[Records from a data collection]
----

-- ==== Sys2Proof/Laws/Encoding.lean ====
section
/-! SUPPORT. The fields of a word survive its making: cutting the word of raw fields gives them back (R30, R32). -/

namespace Sys2Proof

/-- A field that lies in the low part of a concatenation. -/
theorem field_low {m n : Nat} (a : BitVec m) (b : BitVec n) (s l : Nat) (h : s + l ≤ n) : (a ++ b).extractLsb' s l = b.extractLsb' s l := by
  apply BitVec.eq_of_getLsbD_eq
  intro i hi
  simp [BitVec.getLsbD_append, hi, show s + i < n by omega]

/-- A field that lies in the high part of a concatenation. -/
theorem field_high {m n : Nat} (a : BitVec m) (b : BitVec n) (s l : Nat) (h : n ≤ s) : (a ++ b).extractLsb' s l = a.extractLsb' (s - n) l := by
  apply BitVec.eq_of_getLsbD_eq
  intro i hi
  simp [BitVec.getLsbD_append, hi, show ¬ s + i < n by omega, show s + i - n = s - n + i by omega]

/-- A field that is the whole. -/
theorem field_all {n : Nat} (b : BitVec n) : b.extractLsb' 0 n = b := by
  apply BitVec.eq_of_getLsbD_eq
  intro i hi
  simp [hi]

/-- The opcode of a word (R30). -/
theorem opcode_toWord (opc : Nat) (h : Head) (y : BitVec 30) : BitVec.extractLsb' 57 7 (h.toBits opc ++ y : Word) = BitVec.ofNat 7 opc :=
  (field_high (m := 34) (n := 30) _ _ 57 7 (by decide)).trans <|
  (field_high (m := 32) (n := 2) _ _ 27 7 (by decide)).trans <|
  (field_high (m := 30) (n := 2) _ _ 25 7 (by decide)).trans <|
  (field_high (m := 28) (n := 2) _ _ 23 7 (by decide)).trans <|
  (field_high (m := 27) (n := 1) _ _ 21 7 (by decide)).trans <|
  (field_high (m := 23) (n := 4) _ _ 20 7 (by decide)).trans <|
  (field_high (m := 15) (n := 8) _ _ 16 7 (by decide)).trans <|
  (field_high (m := 7) (n := 8) _ _ 8 7 (by decide)).trans <|
  (field_all _)

/-- The head of a word (R30). -/
theorem head_toWord (opc : Nat) (h : Head) (y : BitVec 30) : Head.ofWord (h.toBits opc ++ y) = h := by
  cases h
  simp only [Head.ofWord, Head.mk.injEq]
  refine ⟨?_, ?_, ?_, ?_, ?_, ?_, ?_⟩
  · exact (field_high (m := 34) (n := 30) _ _ 49 8 (by decide)).trans <|
      (field_high (m := 32) (n := 2) _ _ 19 8 (by decide)).trans <|
      (field_high (m := 30) (n := 2) _ _ 17 8 (by decide)).trans <|
      (field_high (m := 28) (n := 2) _ _ 15 8 (by decide)).trans <|
      (field_high (m := 27) (n := 1) _ _ 13 8 (by decide)).trans <|
      (field_high (m := 23) (n := 4) _ _ 12 8 (by decide)).trans <|
      (field_high (m := 15) (n := 8) _ _ 8 8 (by decide)).trans <|
      (field_low (m := 7) (n := 8) _ _ 0 8 (by decide)).trans <|
      (field_all _)
  · exact (field_high (m := 34) (n := 30) _ _ 41 8 (by decide)).trans <|
      (field_high (m := 32) (n := 2) _ _ 11 8 (by decide)).trans <|
      (field_high (m := 30) (n := 2) _ _ 9 8 (by decide)).trans <|
      (field_high (m := 28) (n := 2) _ _ 7 8 (by decide)).trans <|
      (field_high (m := 27) (n := 1) _ _ 5 8 (by decide)).trans <|
      (field_high (m := 23) (n := 4) _ _ 4 8 (by decide)).trans <|
      (field_low (m := 15) (n := 8) _ _ 0 8 (by decide)).trans <|
      (field_all _)
  · exact (field_high (m := 34) (n := 30) _ _ 37 4 (by decide)).trans <|
      (field_high (m := 32) (n := 2) _ _ 7 4 (by decide)).trans <|
      (field_high (m := 30) (n := 2) _ _ 5 4 (by decide)).trans <|
      (field_high (m := 28) (n := 2) _ _ 3 4 (by decide)).trans <|
      (field_high (m := 27) (n := 1) _ _ 1 4 (by decide)).trans <|
      (field_low (m := 23) (n := 4) _ _ 0 4 (by decide)).trans <|
      (field_all _)
  · exact (field_high (m := 34) (n := 30) _ _ 36 1 (by decide)).trans <|
      (field_high (m := 32) (n := 2) _ _ 6 1 (by decide)).trans <|
      (field_high (m := 30) (n := 2) _ _ 4 1 (by decide)).trans <|
      (field_high (m := 28) (n := 2) _ _ 2 1 (by decide)).trans <|
      (field_low (m := 27) (n := 1) _ _ 0 1 (by decide)).trans <|
      (field_all _)
  · exact (field_high (m := 34) (n := 30) _ _ 34 2 (by decide)).trans <|
      (field_high (m := 32) (n := 2) _ _ 4 2 (by decide)).trans <|
      (field_high (m := 30) (n := 2) _ _ 2 2 (by decide)).trans <|
      (field_low (m := 28) (n := 2) _ _ 0 2 (by decide)).trans <|
      (field_all _)
  · exact (field_high (m := 34) (n := 30) _ _ 32 2 (by decide)).trans <|
      (field_high (m := 32) (n := 2) _ _ 2 2 (by decide)).trans <|
      (field_low (m := 30) (n := 2) _ _ 0 2 (by decide)).trans <|
      (field_all _)
  · exact (field_high (m := 34) (n := 30) _ _ 30 2 (by decide)).trans <|
      (field_low (m := 32) (n := 2) _ _ 0 2 (by decide)).trans <|
      (field_all _)

/-- The T body of a word (R32). -/
theorem bodyT_toWord (y : BitVec 34) (x : TBody) : TBody.ofWord (y ++ x.toBits) = x := by
  cases x
  simp only [TBody.ofWord, TBody.mk.injEq]
  refine ⟨?_, ?_, ?_, ?_, ?_, ?_, ?_⟩
  · exact (field_low (m := 34) (n := 30) _ _ 27 3 (by decide)).trans <|
      (field_high (m := 29) (n := 1) _ _ 27 3 (by decide)).trans <|
      (field_high (m := 27) (n := 2) _ _ 26 3 (by decide)).trans <|
      (field_high (m := 24) (n := 3) _ _ 24 3 (by decide)).trans <|
      (field_high (m := 17) (n := 7) _ _ 21 3 (by decide)).trans <|
      (field_high (m := 10) (n := 7) _ _ 14 3 (by decide)).trans <|
      (field_high (m := 3) (n := 7) _ _ 7 3 (by decide)).trans <|
      (field_all _)
  · exact (field_low (m := 34) (n := 30) _ _ 20 7 (by decide)).trans <|
      (field_high (m := 29) (n := 1) _ _ 20 7 (by decide)).trans <|
      (field_high (m := 27) (n := 2) _ _ 19 7 (by decide)).trans <|
      (field_high (m := 24) (n := 3) _ _ 17 7 (by decide)).trans <|
      (field_high (m := 17) (n := 7) _ _ 14 7 (by decide)).trans <|
      (field_high (m := 10) (n := 7) _ _ 7 7 (by decide)).trans <|
      (field_low (m := 3) (n := 7) _ _ 0 7 (by decide)).trans <|
      (field_all _)
  · exact (field_low (m := 34) (n := 30) _ _ 13 7 (by decide)).trans <|
      (field_high (m := 29) (n := 1) _ _ 13 7 (by decide)).trans <|
      (field_high (m := 27) (n := 2) _ _ 12 7 (by decide)).trans <|
      (field_high (m := 24) (n := 3) _ _ 10 7 (by decide)).trans <|
      (field_high (m := 17) (n := 7) _ _ 7 7 (by decide)).trans <|
      (field_low (m := 10) (n := 7) _ _ 0 7 (by decide)).trans <|
      (field_all _)
  · exact (field_low (m := 34) (n := 30) _ _ 6 7 (by decide)).trans <|
      (field_high (m := 29) (n := 1) _ _ 6 7 (by decide)).trans <|
      (field_high (m := 27) (n := 2) _ _ 5 7 (by decide)).trans <|
      (field_high (m := 24) (n := 3) _ _ 3 7 (by decide)).trans <|
      (field_low (m := 17) (n := 7) _ _ 0 7 (by decide)).trans <|
      (field_all _)
  · exact (field_low (m := 34) (n := 30) _ _ 3 3 (by decide)).trans <|
      (field_high (m := 29) (n := 1) _ _ 3 3 (by decide)).trans <|
      (field_high (m := 27) (n := 2) _ _ 2 3 (by decide)).trans <|
      (field_low (m := 24) (n := 3) _ _ 0 3 (by decide)).trans <|
      (field_all _)
  · exact (field_low (m := 34) (n := 30) _ _ 1 2 (by decide)).trans <|
      (field_high (m := 29) (n := 1) _ _ 1 2 (by decide)).trans <|
      (field_low (m := 27) (n := 2) _ _ 0 2 (by decide)).trans <|
      (field_all _)
  · exact (field_low (m := 34) (n := 30) _ _ 0 1 (by decide)).trans <|
      (field_low (m := 29) (n := 1) _ _ 0 1 (by decide)).trans <|
      (field_all _)

/-- The U body of a word (R32). -/
theorem bodyU_toWord (y : BitVec 34) (x : UBody) : UBody.ofWord (y ++ x.toBits) = x := by
  cases x
  simp only [UBody.ofWord, UBody.mk.injEq]
  refine ⟨?_, ?_, ?_, ?_, ?_, ?_, ?_⟩
  · exact (field_low (m := 34) (n := 30) _ _ 27 3 (by decide)).trans <|
      (field_high (m := 29) (n := 1) _ _ 27 3 (by decide)).trans <|
      (field_high (m := 27) (n := 2) _ _ 26 3 (by decide)).trans <|
      (field_high (m := 24) (n := 3) _ _ 24 3 (by decide)).trans <|
      (field_high (m := 17) (n := 7) _ _ 21 3 (by decide)).trans <|
      (field_high (m := 10) (n := 7) _ _ 14 3 (by decide)).trans <|
      (field_high (m := 3) (n := 7) _ _ 7 3 (by decide)).trans <|
      (field_all _)
  · exact (field_low (m := 34) (n := 30) _ _ 20 7 (by decide)).trans <|
      (field_high (m := 29) (n := 1) _ _ 20 7 (by decide)).trans <|
      (field_high (m := 27) (n := 2) _ _ 19 7 (by decide)).trans <|
      (field_high (m := 24) (n := 3) _ _ 17 7 (by decide)).trans <|
      (field_high (m := 17) (n := 7) _ _ 14 7 (by decide)).trans <|
      (field_high (m := 10) (n := 7) _ _ 7 7 (by decide)).trans <|
      (field_low (m := 3) (n := 7) _ _ 0 7 (by decide)).trans <|
      (field_all _)
  · exact (field_low (m := 34) (n := 30) _ _ 13 7 (by decide)).trans <|
      (field_high (m := 29) (n := 1) _ _ 13 7 (by decide)).trans <|
      (field_high (m := 27) (n := 2) _ _ 12 7 (by decide)).trans <|
      (field_high (m := 24) (n := 3) _ _ 10 7 (by decide)).trans <|
      (field_high (m := 17) (n := 7) _ _ 7 7 (by decide)).trans <|
      (field_low (m := 10) (n := 7) _ _ 0 7 (by decide)).trans <|
      (field_all _)
  · exact (field_low (m := 34) (n := 30) _ _ 6 7 (by decide)).trans <|
      (field_high (m := 29) (n := 1) _ _ 6 7 (by decide)).trans <|
      (field_high (m := 27) (n := 2) _ _ 5 7 (by decide)).trans <|
      (field_high (m := 24) (n := 3) _ _ 3 7 (by decide)).trans <|
      (field_low (m := 17) (n := 7) _ _ 0 7 (by decide)).trans <|
      (field_all _)
  · exact (field_low (m := 34) (n := 30) _ _ 3 3 (by decide)).trans <|
      (field_high (m := 29) (n := 1) _ _ 3 3 (by decide)).trans <|
      (field_high (m := 27) (n := 2) _ _ 2 3 (by decide)).trans <|
      (field_low (m := 24) (n := 3) _ _ 0 3 (by decide)).trans <|
      (field_all _)
  · exact (field_low (m := 34) (n := 30) _ _ 1 2 (by decide)).trans <|
      (field_high (m := 29) (n := 1) _ _ 1 2 (by decide)).trans <|
      (field_low (m := 27) (n := 2) _ _ 0 2 (by decide)).trans <|
      (field_all _)
  · exact (field_low (m := 34) (n := 30) _ _ 0 1 (by decide)).trans <|
      (field_low (m := 29) (n := 1) _ _ 0 1 (by decide)).trans <|
      (field_all _)

/-- The I body of a word (R32). -/
theorem bodyI_toWord (y : BitVec 34) (x : IBody) : IBody.ofWord (y ++ x.toBits) = x := by
  cases x
  simp only [IBody.ofWord, IBody.mk.injEq]
  refine ⟨?_, ?_, ?_, ?_, ?_, ?_⟩
  · exact (field_low (m := 34) (n := 30) _ _ 27 3 (by decide)).trans <|
      (field_high (m := 29) (n := 1) _ _ 27 3 (by decide)).trans <|
      (field_high (m := 27) (n := 2) _ _ 26 3 (by decide)).trans <|
      (field_high (m := 24) (n := 3) _ _ 24 3 (by decide)).trans <|
      (field_high (m := 10) (n := 14) _ _ 21 3 (by decide)).trans <|
      (field_high (m := 3) (n := 7) _ _ 7 3 (by decide)).trans <|
      (field_all _)
  · exact (field_low (m := 34) (n := 30) _ _ 20 7 (by decide)).trans <|
      (field_high (m := 29) (n := 1) _ _ 20 7 (by decide)).trans <|
      (field_high (m := 27) (n := 2) _ _ 19 7 (by decide)).trans <|
      (field_high (m := 24) (n := 3) _ _ 17 7 (by decide)).trans <|
      (field_high (m := 10) (n := 14) _ _ 14 7 (by decide)).trans <|
      (field_low (m := 3) (n := 7) _ _ 0 7 (by decide)).trans <|
      (field_all _)
  · exact (field_low (m := 34) (n := 30) _ _ 6 14 (by decide)).trans <|
      (field_high (m := 29) (n := 1) _ _ 6 14 (by decide)).trans <|
      (field_high (m := 27) (n := 2) _ _ 5 14 (by decide)).trans <|
      (field_high (m := 24) (n := 3) _ _ 3 14 (by decide)).trans <|
      (field_low (m := 10) (n := 14) _ _ 0 14 (by decide)).trans <|
      (field_all _)
  · exact (field_low (m := 34) (n := 30) _ _ 3 3 (by decide)).trans <|
      (field_high (m := 29) (n := 1) _ _ 3 3 (by decide)).trans <|
      (field_high (m := 27) (n := 2) _ _ 2 3 (by decide)).trans <|
      (field_low (m := 24) (n := 3) _ _ 0 3 (by decide)).trans <|
      (field_all _)
  · exact (field_low (m := 34) (n := 30) _ _ 1 2 (by decide)).trans <|
      (field_high (m := 29) (n := 1) _ _ 1 2 (by decide)).trans <|
      (field_low (m := 27) (n := 2) _ _ 0 2 (by decide)).trans <|
      (field_all _)
  · exact (field_low (m := 34) (n := 30) _ _ 0 1 (by decide)).trans <|
      (field_low (m := 29) (n := 1) _ _ 0 1 (by decide)).trans <|
      (field_all _)

/-- The M body of a word (R32). -/
theorem bodyM_toWord (y : BitVec 34) (x : MBody) : MBody.ofWord (y ++ x.toBits) = x := by
  cases x
  simp only [MBody.ofWord, MBody.mk.injEq]
  refine ⟨?_, ?_, ?_, ?_, ?_, ?_, ?_⟩
  · exact (field_low (m := 34) (n := 30) _ _ 27 3 (by decide)).trans <|
      (field_high (m := 29) (n := 1) _ _ 27 3 (by decide)).trans <|
      (field_high (m := 27) (n := 2) _ _ 26 3 (by decide)).trans <|
      (field_high (m := 24) (n := 3) _ _ 24 3 (by decide)).trans <|
      (field_high (m := 17) (n := 7) _ _ 21 3 (by decide)).trans <|
      (field_high (m := 10) (n := 7) _ _ 14 3 (by decide)).trans <|
      (field_high (m := 3) (n := 7) _ _ 7 3 (by decide)).trans <|
      (field_all _)
  · exact (field_low (m := 34) (n := 30) _ _ 20 7 (by decide)).trans <|
      (field_high (m := 29) (n := 1) _ _ 20 7 (by decide)).trans <|
      (field_high (m := 27) (n := 2) _ _ 19 7 (by decide)).trans <|
      (field_high (m := 24) (n := 3) _ _ 17 7 (by decide)).trans <|
      (field_high (m := 17) (n := 7) _ _ 14 7 (by decide)).trans <|
      (field_high (m := 10) (n := 7) _ _ 7 7 (by decide)).trans <|
      (field_low (m := 3) (n := 7) _ _ 0 7 (by decide)).trans <|
      (field_all _)
  · exact (field_low (m := 34) (n := 30) _ _ 13 7 (by decide)).trans <|
      (field_high (m := 29) (n := 1) _ _ 13 7 (by decide)).trans <|
      (field_high (m := 27) (n := 2) _ _ 12 7 (by decide)).trans <|
      (field_high (m := 24) (n := 3) _ _ 10 7 (by decide)).trans <|
      (field_high (m := 17) (n := 7) _ _ 7 7 (by decide)).trans <|
      (field_low (m := 10) (n := 7) _ _ 0 7 (by decide)).trans <|
      (field_all _)
  · exact (field_low (m := 34) (n := 30) _ _ 6 7 (by decide)).trans <|
      (field_high (m := 29) (n := 1) _ _ 6 7 (by decide)).trans <|
      (field_high (m := 27) (n := 2) _ _ 5 7 (by decide)).trans <|
      (field_high (m := 24) (n := 3) _ _ 3 7 (by decide)).trans <|
      (field_low (m := 17) (n := 7) _ _ 0 7 (by decide)).trans <|
      (field_all _)
  · exact (field_low (m := 34) (n := 30) _ _ 3 3 (by decide)).trans <|
      (field_high (m := 29) (n := 1) _ _ 3 3 (by decide)).trans <|
      (field_high (m := 27) (n := 2) _ _ 2 3 (by decide)).trans <|
      (field_low (m := 24) (n := 3) _ _ 0 3 (by decide)).trans <|
      (field_all _)
  · exact (field_low (m := 34) (n := 30) _ _ 1 2 (by decide)).trans <|
      (field_high (m := 29) (n := 1) _ _ 1 2 (by decide)).trans <|
      (field_low (m := 27) (n := 2) _ _ 0 2 (by decide)).trans <|
      (field_all _)
  · exact (field_low (m := 34) (n := 30) _ _ 0 1 (by decide)).trans <|
      (field_low (m := 29) (n := 1) _ _ 0 1 (by decide)).trans <|
      (field_all _)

----

Work to be completed — Give back the opening line of the records above and every line after it, up to and including the one with "simp [BitVec.getLsbD_append, hi, show ¬", unchanged.

Response —
-- ==== Sys2Proof/Laws/Encoding.lean ====
section
/-! SUPPORT. The fields of a word survive its making: cutting the word of raw fields gives them back (R30, R32). -/

namespace Sys2Proof

/-- A field that lies in the low part of a concatenation. -/
theorem field_low {m n : Nat} (a : BitVec m) (b : BitVec n) (s l : Nat) (h : s + l ≤ n) : (a ++ b).extractLsb' s l = b.extractLsb' s l := by
  apply BitVec.eq_of_getLsbD_eq
  intro i hi
  simp [BitVec.getLsbD_append, hi, show s + i < n by omega]

/-- A field that lies in the high part of a concatenation. -/
theorem field_high {m n : Nat} (a : BitVec m) (b : BitVec n) (s l : Nat) (h : n ≤ s) : (a ++ b).extractLsb' s l = a.extractLsb' (s - n) l := by
  apply BitVec.eq_of_getLsbD_eq
  intro i hi
  simp [BitVec.getLsbD_append, hi, show ¬ s + i < n by omega, show s + i - n = s - n + i by omega]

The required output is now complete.